I tried proving that given a square $\mathbf{A}$ over $\mathbb{R}$ so that $\mathbf{A}^\intercal = -\mathbf{A}$, $\mathbf{A}$ is not invertible.
I know that because the matrix is real and its transpose equals minus itsself, all the coefficients on the diagonals must be zero. I suspect you could state that given that $\mathbf{A}$ is square $\mathbf{A}$ is invertible iff its row space is n-dimensional . Also for all $i, j \in \{1,2,..,n\}$ it must be the case that $a_{ij} = -a_{ji}$. So one could probably give a bit of a computational proof trying to write one row as another, and conclude that not all n rows are linearly independent. So therefore $\mathbf{A}$ its row space is not n-dimensional and therefore $\mathbf{A}$ is not invertible.
But i don't really like that approach because it doest really give me some conceptual understanding in why the statement is true. Is there another way of proving this? A proof, or even better some good hints, would be very welcome!

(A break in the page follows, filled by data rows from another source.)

/-- R26, R140, R154, R155, R287, R288, R332, R444: a turn of a path runs the instruction that the bytes at its program
counter decode to, with what it reads verified, or goes on with a word that waited for its translation, or holds a word of a
KP leader; a turn of a dray runs the command in its slot, an event its own, and a tick moves the lease clock from stage 3 on;
then what follows an issue.
The model's own choices in it: logs 1, 23, 30, 45, 63. -/
def Obligations.StepRunsTheDecodedWord : Prop :=
  (∀ (s : State) (gid : Nat) (pc : BitVec 64) (lanes : Word) (rest : List Turn) (g : Group) (x : ICLine) (i : Instr),
    s.agenda = .issue gid pc lanes :: rest → s.group? gid = some g →
    s.icFind g.core g.pasid pc.toNat = some x → bitOf x.poison (pc.toNat % 128 / 4) = false →
    bitOf x.poison (pc.toNat % 128 / 4 + 1) = false → decode ((x.bytes.drop (pc.toNat % 128)).take 8) = .ok (i, []) →
    let met := fun (j : Option Instr) (m : Word) => ({ s with agenda := rest } : State).meetWord g j m
    let enters := fun (u : State) (m : Word) (rep : Option (Nat × Nat)) => ({ u with
      groups := u.groups.map fun y => if y.gid = gid then
        { y with lanes := y.lanes.mapIdx fun L ln => if bitOf m L then { ln with wait := .none } else ln } else y
      cur := { Cur.none with gid := gid, pc := pc, lanes := m, rep := rep, team := g.team, grid := g.grid } } : State)
    let ending := fun (r : Out) (f : State → State) => match r with
      | .next t => Host.Outcome.next (f t)
      | .fault f => .fault f
      | .refused r => .refused r
    let chosen := fun (h : Group) => match i with
      | .faultackRetry o => (match (rdSs h o.b.toNat 1).n with
        | 1 => .faultackSkip o | 2 => .faultackRegion o | 3 => .faultackKill o | 4 => .faultackHold o | _ => i)
      | _ => i
    (s.rel.upsets = [] → ∀ j m, met j m = { s with agenda := rest })
    ∧ (∀ u h, (∀ o, i ≠ .rep o) → u = met (some i) lanes → u.group? gid = some h →
        ((∃ L < 32, bitOf lanes L = true ∧ (h.lane L).wait ≠ .walk) → (h.outrider = none ∨ kpWord i ≠ .held) →
          step s = ending (exec (chosen h) (enters u lanes none)) fun t => t.afterIssue h i)
        ∧ ((∃ L < 32, bitOf lanes L = true ∧ (h.lane L).wait ≠ .walk) → h.outrider.isSome = true → kpWord i = .held →
          step s = .next (((enters u lanes none).holdWord h i).countTurn h))
        ∧ ((∀ L < 32, bitOf lanes L = true → (h.lane L).wait = .walk) →
          let own := fun (x : Stash) => x.pc = pc ∧ x.lanes &&& lanes ≠ 0
          let b := h.putVals ((h.stash.filter fun x => own x).flatMap (·.seen))
          let w := (enters u lanes none).onGroup gid fun y =>
            { y.putVals ((h.stash.filter fun x => own x).flatMap (·.seen)) with stash := y.stash.filter fun x => ¬ own x }
          step s = ending (exec (chosen b) w) fun t =>
            t.afterWait b i (regVals h (i.reads.filter fun r => r ∉ i.writes) lanes (activeIn b i lanes))))
    ∧ ∀ o, i = .rep o →
        let k := ((List.range 32).filter fun L => bitOf lanes L).map (fun L => (g.lane L).k) |>.foldl min 64
        let m := maskOf fun L => bitOf lanes L && (g.lane L).k = k
        (s.icFind g.core g.pasid (pc + 8).toNat).isSome = true →
        (k = 0 → ∀ u h, u = met (some i) m → u.group? gid = some h → (∃ L < 32, bitOf m L = true ∧ (h.lane L).wait ≠ .walk) →
          step s = ending (exec i (enters u m none)) fun t => t.afterIssue h i)
        ∧ (k ≠ 0 → ∀ w tag, s.fetchWord g.core g.pasid (pc + 8) = some (w, tag) →
          let enter := fun u => enters u m (some (k, o.count))
          (tag = true ∨ stepWord o w k = none → step s = exec .repetition (enter (met none m)))
          ∧ ∀ j u h, tag = false → stepWord o w k = some j → u = met (some j) m → u.group? gid = some h →
              (∃ L < 32, bitOf m L = true ∧ (h.lane L).wait ≠ .walk) → (h.outrider = none ∨ kpWord j ≠ .held) →
              step s = ending (exec .repetition (enter u)) fun t => t.afterIssue h j))
  ∧ (∀ (s : State) (d : DrayId) (rest : List Turn), s.agenda = .dray d :: rest → d.ok = true →
      let x := s.dray (drayKey d)
      let u := { s with agenda := rest, cur := { Cur.none with dray := d } }
      s.rel.upsets = [] → step s = match decodeCommand (sget 0 x.store x.slot) with
        | .ok i => exec i u
        | .error _ => exec .drayIllegalCommand u)
  ∧ (∀ (s : State) (c : Cur) (i : Instr) (rest : List Turn), s.agenda = .event c i :: rest → isEvent i = true → i.wf = true →
      let u := { s with agenda := rest }
      s.rel.upsets = [] →
      (s.expShare = 0 → step s = exec i { u with cur := c })
      ∧ (∀ v, u.grantShare i = some v → step s = exec i { v with cur := c })
      ∧ (u.grantShare i = none → step s = .next u))
  ∧ (∀ (s : State) (n : Nat) (rest : List Turn), s.agenda = .tick n :: rest →
      step s = .next { s with agenda := rest, ltick := if 3 ≤ s.yuren.stage then s.ltick + n else s.ltick })
  ∧ decodeWord 0x01FFFFFFFB400000#64 = .ok (.bra ⟨BitVec.ofInt 32 (-5), ⟨2, false⟩, 0⟩)
  ∧ decodeWord 0x1114007012345678#64 = .ok (.movImm ⟨20, 0, ⟨0, false⟩, 0x12345678⟩)
  ∧ decodeWord 0x1103070BFFFFFFFF#64 = .ok (.addImm ⟨3, 7, ⟨5, true⟩, BitVec.ofInt 32 (-1)⟩)
  ∧ decodeWord 0x420409020E602088#64 = .ok (.ffma ⟨4, 9, 2, 14, ⟨3, false⟩, .f32, .rz, false, false, false, true, .lane, false⟩)
  ∧ decodeWord 0x50060AFFFE0002A4#64 = .ok (.ld ⟨6, 10, BitVec.ofInt 21 (-64), ⟨0, false⟩, false, 5, .d, .acq, false, false⟩)
  ∧ decodeWord 0xC02127000C70C0C8#64 = .ok (.pairWord ⟨.faddF32, 4, 9, 14 <<< 7⟩ ⟨.addI, 7, 3, 100⟩)
  ∧ decodeWord 0xC02127000C7140C8#64 = .error .illFormed
  ∧ decodeWord 0x7F11400000000000#64 = .ok (.rep ⟨4, 1, 1, 0, 0⟩)
  ∧ decodeWord 0x7D00040000000000#64 = .ok (.grid ⟨0, 4, 0, 0, ⟨0, false⟩, 0⟩)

Let $A\in M_n(\Bbb R)$; now $$ A^{T}=-A\Longrightarrow\;\;\det(A^T)=\det(-A) $$ but, since the following two relations \begin{align*} &\bullet\;\;\det(A^T)=\det A\\ &\bullet\;\;\det(-A)=(-1)^{n}\det A \end{align*} are always true (the first follows from this: once you write write a generic square matrix $A=(a_{i,j})_{i,j=1}^n$ its transpose is $A^T=(a_{j,i})_{i,j=1}^n$, just swapped the indexes; then the result follows simply applying the definition of determinant via Laplace Expansion;
the last one comes from the fact the determinant $\det:M_n(\Bbb R)\to\Bbb R$ is an $n$-linear operator), we get immediately $$ \det(A)=(-1)^n\det A $$ which is trivially always true if $n$ is even; if otherwise $n$ is odd, the relation is true iff $\det A=0$.